Look through the records below, and copy out every line that holds the string "some".

### PROVIDED DATA

>>>>>

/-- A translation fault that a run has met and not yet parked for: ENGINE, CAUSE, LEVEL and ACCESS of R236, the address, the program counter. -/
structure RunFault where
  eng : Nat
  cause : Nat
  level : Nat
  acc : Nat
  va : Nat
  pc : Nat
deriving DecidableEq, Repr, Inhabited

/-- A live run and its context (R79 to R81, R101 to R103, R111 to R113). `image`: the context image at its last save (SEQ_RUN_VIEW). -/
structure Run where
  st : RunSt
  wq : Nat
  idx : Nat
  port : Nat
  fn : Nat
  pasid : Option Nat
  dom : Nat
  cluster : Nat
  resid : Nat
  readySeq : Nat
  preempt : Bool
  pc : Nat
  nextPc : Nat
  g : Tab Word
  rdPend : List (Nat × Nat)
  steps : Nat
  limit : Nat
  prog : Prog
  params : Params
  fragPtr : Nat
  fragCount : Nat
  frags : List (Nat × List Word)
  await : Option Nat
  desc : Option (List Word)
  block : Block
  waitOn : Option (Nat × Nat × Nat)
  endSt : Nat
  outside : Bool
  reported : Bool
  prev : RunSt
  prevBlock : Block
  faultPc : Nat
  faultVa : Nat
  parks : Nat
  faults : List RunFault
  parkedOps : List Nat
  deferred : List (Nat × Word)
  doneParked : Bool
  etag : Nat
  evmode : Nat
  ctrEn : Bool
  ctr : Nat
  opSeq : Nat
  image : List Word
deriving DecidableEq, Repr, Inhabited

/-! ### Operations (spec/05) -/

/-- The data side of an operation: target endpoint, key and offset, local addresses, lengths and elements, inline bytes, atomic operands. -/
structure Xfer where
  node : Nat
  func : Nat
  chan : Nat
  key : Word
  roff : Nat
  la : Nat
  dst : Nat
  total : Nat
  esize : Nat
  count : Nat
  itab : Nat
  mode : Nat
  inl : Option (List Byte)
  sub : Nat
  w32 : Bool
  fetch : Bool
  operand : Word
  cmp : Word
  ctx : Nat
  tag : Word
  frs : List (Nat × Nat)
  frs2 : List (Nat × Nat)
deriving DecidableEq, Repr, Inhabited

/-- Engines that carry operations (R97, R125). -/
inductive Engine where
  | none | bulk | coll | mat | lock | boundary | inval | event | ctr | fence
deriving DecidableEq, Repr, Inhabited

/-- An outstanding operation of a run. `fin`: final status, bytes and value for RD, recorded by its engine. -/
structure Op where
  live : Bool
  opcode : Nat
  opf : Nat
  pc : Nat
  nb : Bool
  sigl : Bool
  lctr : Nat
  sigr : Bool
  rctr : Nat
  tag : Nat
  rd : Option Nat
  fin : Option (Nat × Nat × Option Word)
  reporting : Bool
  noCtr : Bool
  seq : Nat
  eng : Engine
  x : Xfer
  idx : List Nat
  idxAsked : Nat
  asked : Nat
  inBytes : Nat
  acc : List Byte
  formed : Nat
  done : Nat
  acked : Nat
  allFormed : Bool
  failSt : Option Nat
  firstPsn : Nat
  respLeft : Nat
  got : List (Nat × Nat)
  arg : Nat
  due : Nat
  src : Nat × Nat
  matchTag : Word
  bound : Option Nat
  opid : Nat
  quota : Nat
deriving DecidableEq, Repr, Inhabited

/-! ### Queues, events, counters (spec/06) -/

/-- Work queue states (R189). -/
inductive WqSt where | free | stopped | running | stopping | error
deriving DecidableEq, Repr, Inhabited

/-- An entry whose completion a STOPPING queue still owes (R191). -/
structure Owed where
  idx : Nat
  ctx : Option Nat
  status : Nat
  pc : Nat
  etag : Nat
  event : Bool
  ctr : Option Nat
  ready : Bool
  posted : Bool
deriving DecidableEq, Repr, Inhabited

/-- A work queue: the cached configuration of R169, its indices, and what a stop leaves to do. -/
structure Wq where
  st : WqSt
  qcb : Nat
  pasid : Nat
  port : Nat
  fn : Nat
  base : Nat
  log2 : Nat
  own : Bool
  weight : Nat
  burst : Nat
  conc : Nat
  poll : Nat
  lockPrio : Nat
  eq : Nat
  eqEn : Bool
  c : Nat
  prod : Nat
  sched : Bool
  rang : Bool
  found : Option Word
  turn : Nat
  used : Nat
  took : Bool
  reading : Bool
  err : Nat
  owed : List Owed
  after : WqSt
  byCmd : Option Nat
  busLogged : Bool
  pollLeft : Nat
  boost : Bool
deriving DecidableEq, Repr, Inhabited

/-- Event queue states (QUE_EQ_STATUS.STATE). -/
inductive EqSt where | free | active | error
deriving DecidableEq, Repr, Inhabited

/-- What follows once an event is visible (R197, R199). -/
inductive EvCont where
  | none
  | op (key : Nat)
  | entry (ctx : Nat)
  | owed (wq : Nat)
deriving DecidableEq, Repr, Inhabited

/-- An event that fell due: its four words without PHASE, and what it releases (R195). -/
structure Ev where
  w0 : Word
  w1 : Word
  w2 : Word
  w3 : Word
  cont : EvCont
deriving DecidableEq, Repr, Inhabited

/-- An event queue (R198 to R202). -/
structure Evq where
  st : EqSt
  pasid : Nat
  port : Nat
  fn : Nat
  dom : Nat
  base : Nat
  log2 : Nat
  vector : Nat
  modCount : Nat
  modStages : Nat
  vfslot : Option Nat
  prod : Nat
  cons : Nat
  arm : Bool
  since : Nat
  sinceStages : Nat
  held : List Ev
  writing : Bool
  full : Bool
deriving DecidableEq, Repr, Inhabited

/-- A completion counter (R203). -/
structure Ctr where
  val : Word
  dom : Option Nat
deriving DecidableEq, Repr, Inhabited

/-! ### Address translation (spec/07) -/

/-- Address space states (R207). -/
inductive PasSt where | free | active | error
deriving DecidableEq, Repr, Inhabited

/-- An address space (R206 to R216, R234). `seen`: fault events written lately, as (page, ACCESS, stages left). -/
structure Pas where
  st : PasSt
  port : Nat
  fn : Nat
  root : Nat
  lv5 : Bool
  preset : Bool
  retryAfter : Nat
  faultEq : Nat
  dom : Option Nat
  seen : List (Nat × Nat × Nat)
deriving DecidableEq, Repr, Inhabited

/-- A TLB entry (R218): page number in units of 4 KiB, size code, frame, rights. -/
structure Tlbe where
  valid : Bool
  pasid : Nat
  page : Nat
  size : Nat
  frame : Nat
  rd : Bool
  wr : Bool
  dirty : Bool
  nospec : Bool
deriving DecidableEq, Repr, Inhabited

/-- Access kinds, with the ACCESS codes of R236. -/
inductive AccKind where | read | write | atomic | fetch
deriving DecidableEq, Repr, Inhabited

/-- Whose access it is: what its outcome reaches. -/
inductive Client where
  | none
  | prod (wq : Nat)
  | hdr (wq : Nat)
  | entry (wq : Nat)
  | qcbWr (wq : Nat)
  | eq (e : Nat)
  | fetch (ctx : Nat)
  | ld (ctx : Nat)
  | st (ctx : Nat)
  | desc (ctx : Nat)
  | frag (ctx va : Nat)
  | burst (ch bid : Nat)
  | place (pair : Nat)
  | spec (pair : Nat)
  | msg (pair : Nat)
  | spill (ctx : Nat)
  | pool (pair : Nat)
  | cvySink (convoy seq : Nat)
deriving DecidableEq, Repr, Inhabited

<<<<<
>>>>>

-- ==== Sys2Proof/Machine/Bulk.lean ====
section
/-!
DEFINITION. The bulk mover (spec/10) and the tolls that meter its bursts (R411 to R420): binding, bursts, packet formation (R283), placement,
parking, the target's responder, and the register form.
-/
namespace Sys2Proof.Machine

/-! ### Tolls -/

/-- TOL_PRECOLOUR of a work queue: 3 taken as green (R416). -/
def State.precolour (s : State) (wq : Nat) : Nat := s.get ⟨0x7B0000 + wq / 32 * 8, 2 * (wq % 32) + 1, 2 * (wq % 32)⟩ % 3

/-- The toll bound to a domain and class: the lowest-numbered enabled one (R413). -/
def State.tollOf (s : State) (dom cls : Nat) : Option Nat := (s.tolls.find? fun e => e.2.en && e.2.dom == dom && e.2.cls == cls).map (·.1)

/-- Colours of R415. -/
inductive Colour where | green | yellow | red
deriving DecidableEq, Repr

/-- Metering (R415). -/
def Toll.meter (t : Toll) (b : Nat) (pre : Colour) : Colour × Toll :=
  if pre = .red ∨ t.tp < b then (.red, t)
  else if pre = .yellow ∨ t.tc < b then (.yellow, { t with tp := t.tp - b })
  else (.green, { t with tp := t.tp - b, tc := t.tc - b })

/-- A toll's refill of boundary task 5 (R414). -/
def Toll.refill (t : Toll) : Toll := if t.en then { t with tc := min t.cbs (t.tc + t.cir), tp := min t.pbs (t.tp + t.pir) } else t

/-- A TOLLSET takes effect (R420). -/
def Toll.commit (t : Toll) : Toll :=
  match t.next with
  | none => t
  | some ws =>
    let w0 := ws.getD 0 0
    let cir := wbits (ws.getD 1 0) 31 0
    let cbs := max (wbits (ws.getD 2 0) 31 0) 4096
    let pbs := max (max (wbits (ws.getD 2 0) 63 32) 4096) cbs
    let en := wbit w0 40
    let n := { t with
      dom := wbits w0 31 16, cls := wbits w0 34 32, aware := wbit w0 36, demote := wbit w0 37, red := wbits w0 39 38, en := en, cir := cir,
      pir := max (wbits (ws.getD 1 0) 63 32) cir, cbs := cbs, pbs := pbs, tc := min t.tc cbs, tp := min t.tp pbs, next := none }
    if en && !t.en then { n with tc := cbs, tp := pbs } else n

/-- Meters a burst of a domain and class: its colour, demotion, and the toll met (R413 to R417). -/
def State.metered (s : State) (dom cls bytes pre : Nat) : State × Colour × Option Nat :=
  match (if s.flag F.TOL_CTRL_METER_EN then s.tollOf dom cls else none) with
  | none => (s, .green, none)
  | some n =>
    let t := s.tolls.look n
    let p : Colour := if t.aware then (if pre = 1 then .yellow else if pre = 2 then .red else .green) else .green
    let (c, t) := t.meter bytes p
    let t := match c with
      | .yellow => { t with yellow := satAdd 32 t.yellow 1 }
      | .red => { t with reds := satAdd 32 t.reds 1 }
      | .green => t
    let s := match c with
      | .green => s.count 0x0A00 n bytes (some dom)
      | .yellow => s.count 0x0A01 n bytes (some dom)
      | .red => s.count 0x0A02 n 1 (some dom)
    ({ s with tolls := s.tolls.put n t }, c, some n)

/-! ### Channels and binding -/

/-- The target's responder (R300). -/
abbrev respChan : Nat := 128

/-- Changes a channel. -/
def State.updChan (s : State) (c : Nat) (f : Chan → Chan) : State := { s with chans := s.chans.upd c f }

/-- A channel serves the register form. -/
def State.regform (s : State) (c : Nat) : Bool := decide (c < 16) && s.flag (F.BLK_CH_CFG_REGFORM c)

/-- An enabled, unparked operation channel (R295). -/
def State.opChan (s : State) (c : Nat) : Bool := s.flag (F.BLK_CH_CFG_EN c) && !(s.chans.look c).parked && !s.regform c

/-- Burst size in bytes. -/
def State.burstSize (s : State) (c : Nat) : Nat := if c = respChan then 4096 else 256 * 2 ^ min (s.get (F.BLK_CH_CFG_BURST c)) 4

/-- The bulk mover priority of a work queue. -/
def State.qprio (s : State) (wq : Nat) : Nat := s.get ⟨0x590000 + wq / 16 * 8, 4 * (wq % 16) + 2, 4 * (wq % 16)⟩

<<<<<

### RESULT OF THIS EXERCISE
  | some ws =>
  | some n =>
      | .green => s.count 0x0A00 n bytes (some dom)
      | .yellow => s.count 0x0A01 n bytes (some dom)
      | .red => s.count 0x0A02 n 1 (some dom)
    ({ s with tolls := s.tolls.put n t }, c, some n)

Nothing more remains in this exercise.